Menurut beberapa literatur, carbon sinks, atau carbon dioxide sinks, adalah reservoir atau
tempat untuk menyimpan atau menyerap gas karbon dioksida yang terdapat di atmosfer bumi.
Hutan dan laut adalah tempat alamiah di bumi ini yang berfungsi untuk menjadi tempat
menyerap gas karbon dioksida (CO2). Gas karbon dioksida diserap oleh tumbuhan yang sedang
tumbuh dan disimpan di dalam batang kayunya. Di lautan, gas karbon dioksida yang digunakan
oleh fitoplankton untuk proses fotosintesa, tenggelam ke dalam dasar lautan bersama kotoran
makhluk hidup pemakan fitoplankton dan predator-predator tingkat tinggi lainnya sebagai
kotoran dan menjadi kerang-kerangan.
Proses berpindahnya gas karbon dioksida dari atmosfer (ke dalam vegetasi dan lautan)

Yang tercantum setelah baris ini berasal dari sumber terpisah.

@[simp] theorem State.modVault_suspended (s : State) (r : Nat) (f : Vault → Vault) : (s.modVault r f).suspended = s.suspended := rfl

@[simp] theorem State.modVault_mem (s : State) (r : Nat) (f : Vault → Vault) : (s.modVault r f).mem = s.mem := rfl

@[simp] theorem State.modVault_podTime (s : State) (r : Nat) (f : Vault → Vault) : (s.modVault r f).podTime = s.podTime := rfl

@[simp] theorem State.modVault_nextId (s : State) (r : Nat) (f : Vault → Vault) : (s.modVault r f).nextId = s.nextId := rfl

@[simp] theorem State.modVault_nextNum (s : State) (r : Nat) (f : Vault → Vault) : (s.modVault r f).nextNum = s.nextNum := rfl

@[simp] theorem State.modVault_cur (s : State) (r : Nat) (f : Vault → Vault) : (s.modVault r f).cur = s.cur := rfl

@[simp] theorem State.modVault_bundle (s : State) (r : Nat) (f : Vault → Vault) : (s.modVault r f).bundle = s.bundle := rfl

@[simp] theorem State.modVault_turn (s : State) (r : Nat) (f : Vault → Vault) : (s.modVault r f).turn = s.turn := rfl

@[simp] theorem State.modVault_tick (s : State) (r : Nat) (f : Vault → Vault) : (s.modVault r f).tick = s.tick := rfl

@[simp] theorem State.modVault_agenda (s : State) (r : Nat) (f : Vault → Vault) : (s.modVault r f).agenda = s.agenda := rfl

/-! ## modPkg changes pkgs alone -/

@[simp] theorem State.modPkg_tiles (s : State) (k : Nat) (f : Package → Package) : (s.modPkg k f).tiles = s.tiles := rfl

@[simp] theorem State.modPkg_vaults (s : State) (k : Nat) (f : Package → Package) : (s.modPkg k f).vaults = s.vaults := rfl

@[simp] theorem State.modPkg_jobs (s : State) (k : Nat) (f : Package → Package) : (s.modPkg k f).jobs = s.jobs := rfl

@[simp] theorem State.modPkg_launches (s : State) (k : Nat) (f : Package → Package) : (s.modPkg k f).launches = s.launches := rfl

@[simp] theorem State.modPkg_graphs (s : State) (k : Nat) (f : Package → Package) : (s.modPkg k f).graphs = s.graphs := rfl

@[simp] theorem State.modPkg_streams (s : State) (k : Nat) (f : Package → Package) : (s.modPkg k f).streams = s.streams := rfl

@[simp] theorem State.modPkg_suspended (s : State) (k : Nat) (f : Package → Package) : (s.modPkg k f).suspended = s.suspended := rfl

@[simp] theorem State.modPkg_mem (s : State) (k : Nat) (f : Package → Package) : (s.modPkg k f).mem = s.mem := rfl

@[simp] theorem State.modPkg_podTime (s : State) (k : Nat) (f : Package → Package) : (s.modPkg k f).podTime = s.podTime := rfl

@[simp] theorem State.modPkg_nextId (s : State) (k : Nat) (f : Package → Package) : (s.modPkg k f).nextId = s.nextId := rfl

@[simp] theorem State.modPkg_nextNum (s : State) (k : Nat) (f : Package → Package) : (s.modPkg k f).nextNum = s.nextNum := rfl

@[simp] theorem State.modPkg_cur (s : State) (k : Nat) (f : Package → Package) : (s.modPkg k f).cur = s.cur := rfl

@[simp] theorem State.modPkg_bundle (s : State) (k : Nat) (f : Package → Package) : (s.modPkg k f).bundle = s.bundle := rfl

@[simp] theorem State.modPkg_turn (s : State) (k : Nat) (f : Package → Package) : (s.modPkg k f).turn = s.turn := rfl

@[simp] theorem State.modPkg_tick (s : State) (k : Nat) (f : Package → Package) : (s.modPkg k f).tick = s.tick := rfl

@[simp] theorem State.modPkg_agenda (s : State) (k : Nat) (f : Package → Package) : (s.modPkg k f).agenda = s.agenda := rfl

/-! ## emit changes agenda alone -/

@[simp] theorem emit_tiles (s : State) (ev : Instr) : (emit s ev).tiles = s.tiles := rfl

@[simp] theorem emit_vaults (s : State) (ev : Instr) : (emit s ev).vaults = s.vaults := rfl

@[simp] theorem emit_pkgs (s : State) (ev : Instr) : (emit s ev).pkgs = s.pkgs := rfl

@[simp] theorem emit_jobs (s : State) (ev : Instr) : (emit s ev).jobs = s.jobs := rfl

@[simp] theorem emit_launches (s : State) (ev : Instr) : (emit s ev).launches = s.launches := rfl

@[simp] theorem emit_graphs (s : State) (ev : Instr) : (emit s ev).graphs = s.graphs := rfl

@[simp] theorem emit_streams (s : State) (ev : Instr) : (emit s ev).streams = s.streams := rfl

@[simp] theorem emit_suspended (s : State) (ev : Instr) : (emit s ev).suspended = s.suspended := rfl

@[simp] theorem emit_mem (s : State) (ev : Instr) : (emit s ev).mem = s.mem := rfl

@[simp] theorem emit_podTime (s : State) (ev : Instr) : (emit s ev).podTime = s.podTime := rfl

@[simp] theorem emit_nextId (s : State) (ev : Instr) : (emit s ev).nextId = s.nextId := rfl

@[simp] theorem emit_nextNum (s : State) (ev : Instr) : (emit s ev).nextNum = s.nextNum := rfl

@[simp] theorem emit_cur (s : State) (ev : Instr) : (emit s ev).cur = s.cur := rfl

@[simp] theorem emit_bundle (s : State) (ev : Instr) : (emit s ev).bundle = s.bundle := rfl

@[simp] theorem emit_turn (s : State) (ev : Instr) : (emit s ev).turn = s.turn := rfl

@[simp] theorem emit_tick (s : State) (ev : Instr) : (emit s ev).tick = s.tick := rfl

/-! ## Units after an update -/

/-- A tile that was replaced. -/
@[simp] theorem State.setTile_tile (s : State) (r : Nat) (t : Tile) : (s.setTile r t).tile r = t := by
  simp [State.tile, State.setTile]

/-- Another tile is as before. -/
theorem State.setTile_tile_ne (s : State) {r q : Nat} (t : Tile) (h : q ≠ r) : (s.setTile r t).tile q = s.tile q := by
  simp [State.tile, State.setTile, ngetD_nset_ne _ _ _ h]

/-- A tile that was changed. -/
@[simp] theorem State.modTile_tile (s : State) (r : Nat) (f : Tile → Tile) : (s.modTile r f).tile r = f (s.tile r) := by
  simp [State.modTile]

/-- Another tile is as before. -/
theorem State.modTile_tile_ne (s : State) {r q : Nat} (f : Tile → Tile) (h : q ≠ r) : (s.modTile r f).tile q = s.tile q := by
  simp [State.modTile, State.setTile_tile_ne _ _ h]

/-- The tile of a plane that was changed. -/
@[simp] theorem State.modPlane_tile (s : State) (r p : Nat) (f : Plane → Plane) :
    (s.modPlane r p f).tile r = (s.tile r).setPl p (f ((s.tile r).pl p)) := by
  simp [State.modPlane]

/-- Another tile is as before. -/
theorem State.modPlane_tile_ne (s : State) {r q : Nat} (p : Nat) (f : Plane → Plane) (h : q ≠ r) :
    (s.modPlane r p f).tile q = s.tile q := by
  simp [State.modPlane, State.modTile_tile_ne _ _ h]

/-- A plane that was replaced. -/
@[simp] theorem Tile.setPl_pl (t : Tile) (p : Nat) (x : Plane) : (t.setPl p x).pl p = x := by
  by_cases h : p = 0 <;> simp [Tile.setPl, Tile.pl, h]

/-- Replacing plane 0 leaves plane 1, and the other way round. -/
theorem Tile.setPl_pl_ne (t : Tile) {p q : Nat} (x : Plane) (h : p = 0 ↔ q ≠ 0) : (t.setPl p x).pl q = t.pl q := by
  by_cases hp : p = 0 <;> simp_all [Tile.setPl, Tile.pl]

/-- Replacing a plane by itself. -/
@[simp] theorem Tile.setPl_self (t : Tile) (p : Nat) : t.setPl p (t.pl p) = t := by
  by_cases h : p = 0 <;> simp [Tile.setPl, Tile.pl, h]

/-- The last of two replacements stands. -/
@[simp] theorem Tile.setPl_setPl (t : Tile) (p : Nat) (x y : Plane) : (t.setPl p x).setPl p y = t.setPl p y := by
  by_cases h : p = 0 <;> simp [Tile.setPl, h]

@[simp] theorem Tile.setPl_monitor (t : Tile) (p : Nat) (x : Plane) : (t.setPl p x).monitor = t.monitor := by
  by_cases h : p = 0 <;> simp [Tile.setPl, h]

@[simp] theorem Tile.setPl_running (t : Tile) (p : Nat) (x : Plane) : (t.setPl p x).running = t.running := by
  by_cases h : p = 0 <;> simp [Tile.setPl, h]

@[simp] theorem Tile.setPl_mtpcPlane (t : Tile) (p : Nat) (x : Plane) : (t.setPl p x).mtpcPlane = t.mtpcPlane := by
  by_cases h : p = 0 <;> simp [Tile.setPl, h]

@[simp] theorem Tile.setPl_ctxPlane (t : Tile) (p : Nat) (x : Plane) : (t.setPl p x).ctxPlane = t.ctxPlane := by
  simp [Tile.ctxPlane]

/-- A plane that was changed. -/
@[simp] theorem State.modPlane_plane (s : State) (r p : Nat) (f : Plane → Plane) :
    (s.modPlane r p f).plane r p = f (s.plane r p) := by
  simp [State.plane]

/-- A vault that was changed. -/
@[simp] theorem State.modVault_vault (s : State) (r : Nat) (f : Vault → Vault) : (s.modVault r f).vault r = f (s.vault r) := by
  simp [State.modVault, State.vault]

/-- Another vault is as before. -/
theorem State.modVault_vault_ne (s : State) {r q : Nat} (f : Vault → Vault) (h : q ≠ r) :
    (s.modVault r f).vault q = s.vault q := by
  simp [State.modVault, State.vault, ngetD_nset_ne _ _ _ h]

/-- A package that was changed. -/
@[simp] theorem State.modPkg_pkg (s : State) (k : Nat) (f : Package → Package) : (s.modPkg k f).pkg k = f (s.pkg k) := by
  simp [State.modPkg, State.pkg]

/-- Another package is as before. -/
theorem State.modPkg_pkg_ne (s : State) {k j : Nat} (f : Package → Package) (h : j ≠ k) : (s.modPkg k f).pkg j = s.pkg j := by
  simp [State.modPkg, State.pkg, ngetD_nset_ne _ _ _ h]

@[simp] theorem State.modPkg_tile (s : State) (k r : Nat) (f : Package → Package) : (s.modPkg k f).tile r = s.tile r := rfl

@[simp] theorem State.modVault_tile (s : State) (k r : Nat) (f : Vault → Vault) : (s.modVault k f).tile r = s.tile r := rfl

@[simp] theorem emit_tile (s : State) (ev : Instr) (r : Nat) : (emit s ev).tile r = s.tile r := rfl

@[simp] theorem State.modTile_vault (s : State) (r k : Nat) (f : Tile → Tile) : (s.modTile r f).vault k = s.vault k := rfl

@[simp] theorem State.modTile_pkg (s : State) (r k : Nat) (f : Tile → Tile) : (s.modTile r f).pkg k = s.pkg k := rfl

/-! ## The context of the current tile -/

@[simp] theorem State.modCtx_curTile (s : State) (f : Plane → Plane) :
    (s.modCtx f).curTile = s.curTile.setPl s.ctxP (f s.ctx) := by
  simp [State.modCtx, State.curTile, State.ctx]

@[simp] theorem State.modCtx_mon (s : State) (f : Plane → Plane) : (s.modCtx f).mon = s.mon := by
  simp [State.mon]

@[simp] theorem State.modCtx_ctxP (s : State) (f : Plane → Plane) : (s.modCtx f).ctxP = s.ctxP := by
  simp [State.ctxP]

@[simp] theorem State.modCtx_ctx (s : State) (f : Plane → Plane) : (s.modCtx f).ctx = f s.ctx := by
  simp [State.ctx]

@[simp] theorem State.modRegs_mon (s : State) (f : Regs → Regs) : (s.modRegs f).mon = s.mon := by
  simp [State.modRegs]

@[simp] theorem State.modRegs_ctxP (s : State) (f : Regs → Regs) : (s.modRegs f).ctxP = s.ctxP := by
  simp [State.modRegs]

@[simp] theorem State.modRegs_ctx (s : State) (f : Regs → Regs) : (s.modRegs f).ctx = { s.ctx with regs := f s.regs } := by
  simp [State.modRegs, State.regs]

@[simp] theorem State.modRegs_regs (s : State) (f : Regs → Regs) : (s.modRegs f).regs = f s.regs := by
  simp [State.regs, State.modRegs]

/-- The bank after a change of it, at either level. -/
@[simp] theorem State.modBank_bank (s : State) (f : Bank → Bank) : (s.modBank f).bank = f s.bank := by
  unfold State.modBank State.bank
  by_cases h : s.mon = true
  · simp [h, State.mon, State.curTile, State.modTile_cur] at *
    simp [h]
  · simp [h]

@[simp] theorem State.modBank_mon (s : State) (f : Bank → Bank) : (s.modBank f).mon = s.mon := by
  unfold State.modBank
  by_cases h : s.mon = true
  · simp [h, State.mon, State.curTile] at *
    simp [h]
  · simp [h]

end Sys2Proof.Machine
end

biasa disebut sebagai carbon sequestration. Beberapa ahli di negara-negara maju saat ini
banyak yang aktif meneliti tentang proses ini dan berharap menemukan sebuah cara efektif untuk
membuat sebuah proses buatan dalam rangka mengurangi laju perubahan iklim global (mitigasi
pemanasan global) yang menurut para ahli berada dalam level yang "cukup mencemaskan" abad
ini.
Di lautan, fitoplankton adalah titik awal dari carbon sinks melalui suatu sistem rantai
makanan. Fitoplankton ini mengekstrak karbon dari gas karbon dioksida yang mereka serap dari
atmosfer pada saat proses fotosintesa. Binatang bercangkang atau berkerang juga menggunakan
karbon untuk membuat cangkang atau kerang mereka. Ketika mati, cangkang atau kerang
tersebut akan tenggelam dan tersimpan di dasar laut hingga kedalaman 2000 sampai 4000 meter
dalam waktu ribuan tahun. Carbon sinks juga akan terjadi melalui tenggelamnya makhluk-
makhluk hidup yang telah mati, kotoran-kotoran zooplancton dan ikan-ikanan ke dasar laut..
Seiring dengan perubahan iklim bertambahnya jumlah karbon dioksida di atmosfer bumi
dan meminimalkan dampak dari pemanasan global. Namun, karena atmosfer berinteraksi dengan
lautan, penyerapan karbon dioksida dan kapasitas sequestrasi dapat dipengaruhi oleh perubahan
iklim tersebut Melalui beberapa mekanisme interaksi fisis dan kimiawi, sirkulasi laut dapat
mengubah dan mempengaruhi waktu simpan karbon dioksida yang diinjeksikan ke laut dalam,
dan hal itu secara tidak langsung akan mengubah tempat penyimpanan karbon di lautan dan
konsentrasi karbon dioksida di atmosfer, Menurut Jain, perubahan iklim di masa datang dapat
berpengaruh terhadap penyerapan karbon dioksida di laut dan juga pola sirkulasinya. Dengan
bertambahnya suhu permukaan laut, densitas air laut akan berkurang dan akan memperlambat
sirkulasi termohalin, sehingga kemampuan laut untuk menyerap karbon dioksida juga akan
berkurang. Hal ini akan mengakibatkan jumlah karbon dioksida di atmosfer bertambah dan
memperburuk masalah yang ada. Jain juga mengatakan bahwa memindahkan karbon ke laut
dalam bukan merupakan solusi yang permanen untuk menguranngi jumlah karbon dioksida di
atmosfer. Karbon dioksida yang disimpan di laut tidak akan selamanya dapat bertahan di situ.
Kadangkala ia akan menampis ke permukaan dan ke dalam atmosfer.